Work task.
When you reach the line with "cases hdecode" in the listing below, transcribe it and each line after it up to and including the line with "fun h => hwait (by decide) (mt s.rrciEnabled_iff.1", exactly and with nothing else.

Data to process.
-- ==== Sys2Proof/Proofs/StepOutcomes.lean ====
section
/-! What a step can answer (R100, R104, R105, R280): a refusal for a reserved word or a part frame, the state
unchanged for an operation that is not enabled, and otherwise the operation with its line dropped. -/

namespace Sys2Proof.Machine

/-- No operation touches the lines behind the presented one. -/
@[simp] theorem done_ctl (s : State) (i : Instr) : (done s i).ports.ctl = s.ports.ctl := by
  cases i
  case rxget =>
    rw [done, State.returnFrame]
    split <;> rfl
  all_goals rfl

/-- An operation that answers a next state has dropped its line, or waits. -/
theorem ctl_of_exec {i : Instr} {s t : State} (h : exec i s = .next t) :
    t.ports.ctl = s.ports.ctl.drop 1 ∨ t = s := by
  obtain ⟨_, rfl⟩ | ⟨_, rfl⟩ := exec_cases h
  · exact .inl (by rw [State.advance_ctl, done_ctl])
  · exact .inr rfl

/-- An idle port presents `NOP`, and dropping a line from it changes nothing. -/
theorem step_of_idle {s : State} (h : s.ports.ctl = []) : step s = exec .nop s ∧ step s = .next s := by
  have hpresented : s.presented = encode .nop := by rw [State.presented, State.slot, h]; rfl
  have hexec : step s = exec .nop s := step_of_decode (by rw [hpresented, decode_encode])
  have hadvance : s.advance = s := by
    rw [State.advance, h, List.drop_nil, ← h]
  exact ⟨hexec, by rw [step_of_presented_nop hpresented, hadvance]⟩

/-- Every operation but a `TXPUT` of a part frame answers a next state. -/
theorem exec_next {i : Instr} {s : State} (h : i = .txput → s.slot.txin.length = 223 * s.cfg.nb) :
    ∃ t, exec i s = .next t := by
  cases i
  case txput =>
    rw [exec_txput_of_length (h rfl)]
    exact State.complete_next _ _ _
  all_goals simp [State.complete_next]

/-- An operation that is not enabled leaves the state as it is; for a `TXPUT` of a whole frame too. -/
theorem exec_of_not_enabled {i : Instr} {s : State} (hen : s.enabled i ≠ true)
    (hframe : i = .txput → s.slot.txin.length = 223 * s.cfg.nb) : exec i s = .next s := by
  obtain ⟨t, ht⟩ := exec_next hframe
  obtain ⟨hen', _⟩ | ⟨_, rfl⟩ := exec_cases ht
  · exact absurd hen' hen
  · exact ht

end Sys2Proof.Machine

open Sys2Proof.Machine in
/-- Settles O2: the rows of the map evaluated. -/
theorem mapRowsDecode : Obligations.MapRowsDecode := ⟨rfl, rfl, rfl⟩

open Sys2Proof.Machine in
/-- Settles O4: the presented word decides the operation, and `done_ctl` what the port shows afterwards. -/
theorem stepRunsThePresentedOperation : Obligations.StepRunsThePresentedOperation := by
  refine ⟨fun s x rest i hctl hdecode => ⟨step_of_decode ?_, fun t hexec => ?_⟩, fun s => step_of_idle⟩
  · rw [presented_of_ctl_cons hctl, hdecode]
  · have hdrop := ctl_of_exec hexec
    rwa [hctl, List.drop_succ_cons, List.drop_zero] at hdrop

open Sys2Proof Sys2Proof.Machine in
/-- Settles O5: a word of the map is an operation's, and `TXPUT` alone can refuse. -/
theorem onlyReservedWordsAndPartFramesAreRefused :
    Obligations.OnlyReservedWordsAndPartFramesAreRefused := by
  intro s
  split
  · next hreserved => exact step_of_reserved (decode_of_not_wordDefined _ hreserved)
  · next hdefined =>
    obtain ⟨i, hi⟩ := (wordDefined_iff _).1 (Bool.not_eq_false _ ▸ hdefined)
    have hstep : step s = exec i s := step_of_decode (by rw [← hi, decode_encode])
    rw [hstep]
    split
    · next hpart =>
      obtain ⟨hword, hlen⟩ := hpart
      have htxput : i = .txput := by
        have hdecode := decode_encode i
        rw [hi, hword] at hdecode
        cases hdecode
        rfl
      rw [htxput, exec_txput_of_ne hlen]
    · next hwhole =>
      refine exec_next fun htxput => ?_
      by_contra hlen
      exact hwhole ⟨by rw [← hi, htxput]; rfl, hlen⟩

open Sys2Proof Sys2Proof.Machine in
/-- Settles O6: each condition is the enabling condition of its operation. -/
theorem operationNotEnabledWaits : Obligations.OperationNotEnabledWaits := by
  have hwait : ∀ {s : State} {i : Instr}, i ≠ .txput → ¬s.enabled i = true → exec i s = .next s :=
    fun hi hen => exec_of_not_enabled hen fun h => absurd h hi
  refine fun s => ⟨fun h => hwait (by decide) (mt s.rsencEnabled_iff.1 h),
    fun h => hwait (by decide) (mt s.cvencEnabled_iff.1 h),
    fun h => hwait (by decide) (mt s.frmrEnabled_iff.1 h),
    fun h => hwait (by decide) (mt s.rrciEnabled_iff.1 h),
    fun h => hwait (by decide) (mt s.rrcdEnabled_iff.1 h),
    fun h => hwait (by decide) (mt s.defrEnabled_iff.1 h),
    fun h => hwait (by decide) (mt s.vitdEnabled_iff.1 h),
    fun h => hwait (by decide) (mt s.rsdecEnabled_iff.1 h),
    fun hlen h => exec_of_not_enabled (fun hen => h (s.txputEnabled_iff.1 hen).2) fun _ => hlen,
    fun h => hwait (by decide) (Bool.eq_false_iff.1 h),
    fun h => hwait (by decide) (mt s.rxputEnabled_iff.1 h),
    fun h => hwait (by decide) (mt s.symputEnabled_iff.1 h),
    fun h => hwait (by decide) (mt s.rxgetEnabled_iff.1 (not_not_intro h))⟩
end

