/-- A stream does not grow where its producer has not acted. -/
theorem length_le_of_taken {α : Type} {p : Prop} [Decidable p] {q q' new : List α} {n : Nat}
    (h : q' = (if p then q.drop n else q) ++ new) (hnew : new = []) : q'.length ≤ q.length := by
  rw [h, hnew, List.append_nil]
  split
  · exact (List.length_drop).le.trans (Nat.sub_le _ _)
  · exact le_rfl

theorem stage_not_reset {i : Instr} (hi : i ∈ stageOps) : i ∉ resetOps := by
  revert hi
  cases i <;> decide

/-- A stage keeps all of `CTRL`. -/
theorem stage_keeps_ctrl (s : State) {i : Instr} (hi : i ∈ stageOps) :
    (done s i).txEn = s.txEn ∧ (done s i).rxEn = s.rxEn ∧ (done s i).txTap = s.txTap ∧
      (done s i).rxSrc = s.rxSrc := by
  obtain hi | hi := mem_stageOps hi
  · rw [done_of_txStage s hi]
    exact ⟨rfl, rfl, rfl, rfl⟩
  · rw [done_of_rxStage s hi]
    exact ⟨rfl, rfl, rfl, rfl⟩

/-- The counters that `VITD` and `RSDEC` look at are theirs alone. -/
theorem stage_keeps_counts (s : State) {i : Instr} (hi : i ∈ stageOps) :
    (i ≠ .vitd → (done s i).rx.vtCnt = s.rx.vtCnt) ∧ (i ≠ .rsdec → (done s i).rx.rsdBlk = s.rx.rsdBlk) := by
  simp only [stageOps, List.mem_cons, List.not_mem_nil, or_false] at hi
  obtain rfl | rfl | rfl | rfl | rfl | rfl | rfl | rfl := hi <;> simp [done]

theorem stage_stays_enabled {s : State} {i j : Instr} (hi : i ∈ stageOps) (hj : j ∈ stageOps) (hij : i ≠ j)
    (hen : s.enabled j = true) : (done s i).enabled j = true := by
  have hreset := stage_not_reset hi
  obtain ⟨htxEn, hrxEn, htap, hsrc⟩ := stage_keeps_ctrl s hi
  obtain ⟨hcnt, hblk⟩ := stage_keeps_counts s hi
  have hcfg := done_cfg s i
  have hshrinks : ∀ {α : Type} {cap : Option Nat} {q q' : List α} {n : Nat}, q'.length ≤ q.length →
      RoomFor cap q.length n → RoomFor cap q'.length n := fun hle hroom =>
    hroom.mono (Nat.add_le_add_right hle _)
  obtain ⟨_, hrsc, hrscNew⟩ := done_qRsc s hreset
  obtain ⟨_, hcvc, hcvcNew⟩ := done_qCvc s hreset
  obtain ⟨_, hbits, hbitsNew⟩ := done_qBits s hreset
  obtain ⟨_, htxout, htxoutNew⟩ := done_qTxout s hreset
  obtain ⟨_, hsym, hsymNew⟩ := done_qSym s hreset
  obtain ⟨_, hpay, hpayNew⟩ := done_qPay s hreset
  obtain ⟨_, hdec, hdecNew⟩ := done_qDec s hreset
  obtain ⟨_, hrxout, hrxoutNew⟩ := done_qRxout s hreset
  have hhost : i ≠ .txget ∧ i ≠ .bitget ∧ i ≠ .txput ∧ i ≠ .rxput ∧ i ≠ .symput ∧ i ≠ .rxget := by
    revert hi
    cases i <;> decide
  obtain ⟨htxget, hbitget, htxput, hrxput, hsymput, hrxget⟩ := hhost
  rw [if_neg hbitget] at hbits
  rw [if_neg htxget] at htxout
  rw [if_neg hrxget] at hrxout
  simp only [stageOps, List.mem_cons, List.not_mem_nil, or_false] at hj
  obtain rfl | rfl | rfl | rfl | rfl | rfl | rfl | rfl := hj
  · obtain ⟨hon, hin, hroom⟩ := s.rsencEnabled_iff.1 hen
    refine (State.rsencEnabled_iff _).2 ⟨htxEn.trans hon, ?_, ?_⟩
    · rwa [done_qTxin s hreset, if_neg hij, if_neg htxput]
    · rw [hcfg]
      exact hshrinks (length_le_of_taken hrsc (not_imp_comm.1 hrscNew hij)) hroom
  · obtain ⟨hon, hin, hroom⟩ := s.cvencEnabled_iff.1 hen
    refine (State.cvencEnabled_iff _).2 ⟨htxEn.trans hon, hin.trans (length_le_of_appended hrsc hij), ?_⟩
    rw [hcfg]
    exact hshrinks (length_le_of_taken hcvc (not_imp_comm.1 hcvcNew hij)) hroom
  · obtain ⟨hon, hin, hroom⟩ := s.frmrEnabled_iff.1 hen
    refine (State.frmrEnabled_iff _).2 ⟨htxEn.trans hon, hin.trans (length_le_of_appended hcvc hij), ?_⟩
    rw [hcfg]
    exact hshrinks (length_le_of_taken hbits (not_imp_comm.1 hbitsNew hij)) hroom
  · obtain ⟨hon, hoff, hin, hroom⟩ := s.rrciEnabled_iff.1 hen
    refine (State.rrciEnabled_iff _).2 ⟨htxEn.trans hon, htap.trans hoff,
      hin.trans (length_le_of_appended hbits hij), ?_⟩
    rw [hcfg, htxout, not_imp_comm.1 htxoutNew hij, List.append_nil]
    exact hroom
  · obtain ⟨hon, hoff, hin, hroom⟩ := s.rrcdEnabled_iff.1 hen
    refine (State.rrcdEnabled_iff _).2 ⟨hrxEn.trans hon, hsrc.trans hoff, ?_, ?_⟩
    · rwa [hcfg, done_qRxin s hreset, if_neg hij, if_neg hrxput]
    · rw [hcfg]
      have hnone : ¬(i = .rrcd ∨ i = .symput) := fun h => h.elim hij hsymput
      exact hshrinks (length_le_of_taken hsym (not_imp_comm.1 hsymNew hnone)) hroom
  · obtain ⟨hon, hin, hroom⟩ := s.defrEnabled_iff.1 hen
    refine (State.defrEnabled_iff _).2 ⟨hrxEn.trans hon, hin.trans (length_le_of_appended hsym hij), ?_⟩
    rw [hcfg]
    exact hshrinks (length_le_of_taken hpay (not_imp_comm.1 hpayNew hij)) hroom
  · obtain ⟨hon, hin, hroom⟩ := s.vitdEnabled_iff.1 hen
    refine (State.vitdEnabled_iff _).2 ⟨hrxEn.trans hon, hin.trans (length_le_of_appended hpay hij), ?_⟩
    rw [hcfg, vitdRoom, hcnt hij]
    exact hshrinks (length_le_of_taken hdec (not_imp_comm.1 hdecNew hij)) hroom
  · obtain ⟨hon, hin, hroom⟩ := s.rsdecEnabled_iff.1 hen
    refine (State.rsdecEnabled_iff _).2 ⟨hrxEn.trans hon, hin.trans (length_le_of_appended hdec hij), ?_⟩
    rw [hcfg, hblk hij, hrxout, not_imp_comm.1 hrxoutNew hij, List.append_nil]
    exact hroom
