-- ==== Sys2Proof/Machine/RegNames.lean ====
section
/-! DEFINITION. Names for the registers' addresses (Reg.X) and for the fields' places (Fld.X_F), as the chapters' register
tables give them. Of two tables with one name (LSW_STAT and LSW_STAT_n), the per-channel one is LSW_CH_STAT here. -/

namespace Sys2Proof.Machine

namespace Reg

Response to the exercise.
        cases hdecode
        rfl
      rw [htxput, exec_txput_of_ne hlen]
    · next hwhole =>
      refine exec_next fun htxput => ?_
      by_contra hlen
      exact hwhole ⟨by rw [← hi, htxput]; rfl, hlen⟩

open Sys2Proof Sys2Proof.Machine in
/-- Settles O6: each condition is the enabling condition of its operation. -/
theorem operationNotEnabledWaits : Obligations.OperationNotEnabledWaits := by
  have hwait : ∀ {s : State} {i : Instr}, i ≠ .txput → ¬s.enabled i = true → exec i s = .next s :=
    fun hi hen => exec_of_not_enabled hen fun h => absurd h hi
  refine fun s => ⟨fun h => hwait (by decide) (mt s.rsencEnabled_iff.1 h),
    fun h => hwait (by decide) (mt s.cvencEnabled_iff.1 h),
    fun h => hwait (by decide) (mt s.frmrEnabled_iff.1 h),
    fun h => hwait (by decide) (mt s.rrciEnabled_iff.1 h),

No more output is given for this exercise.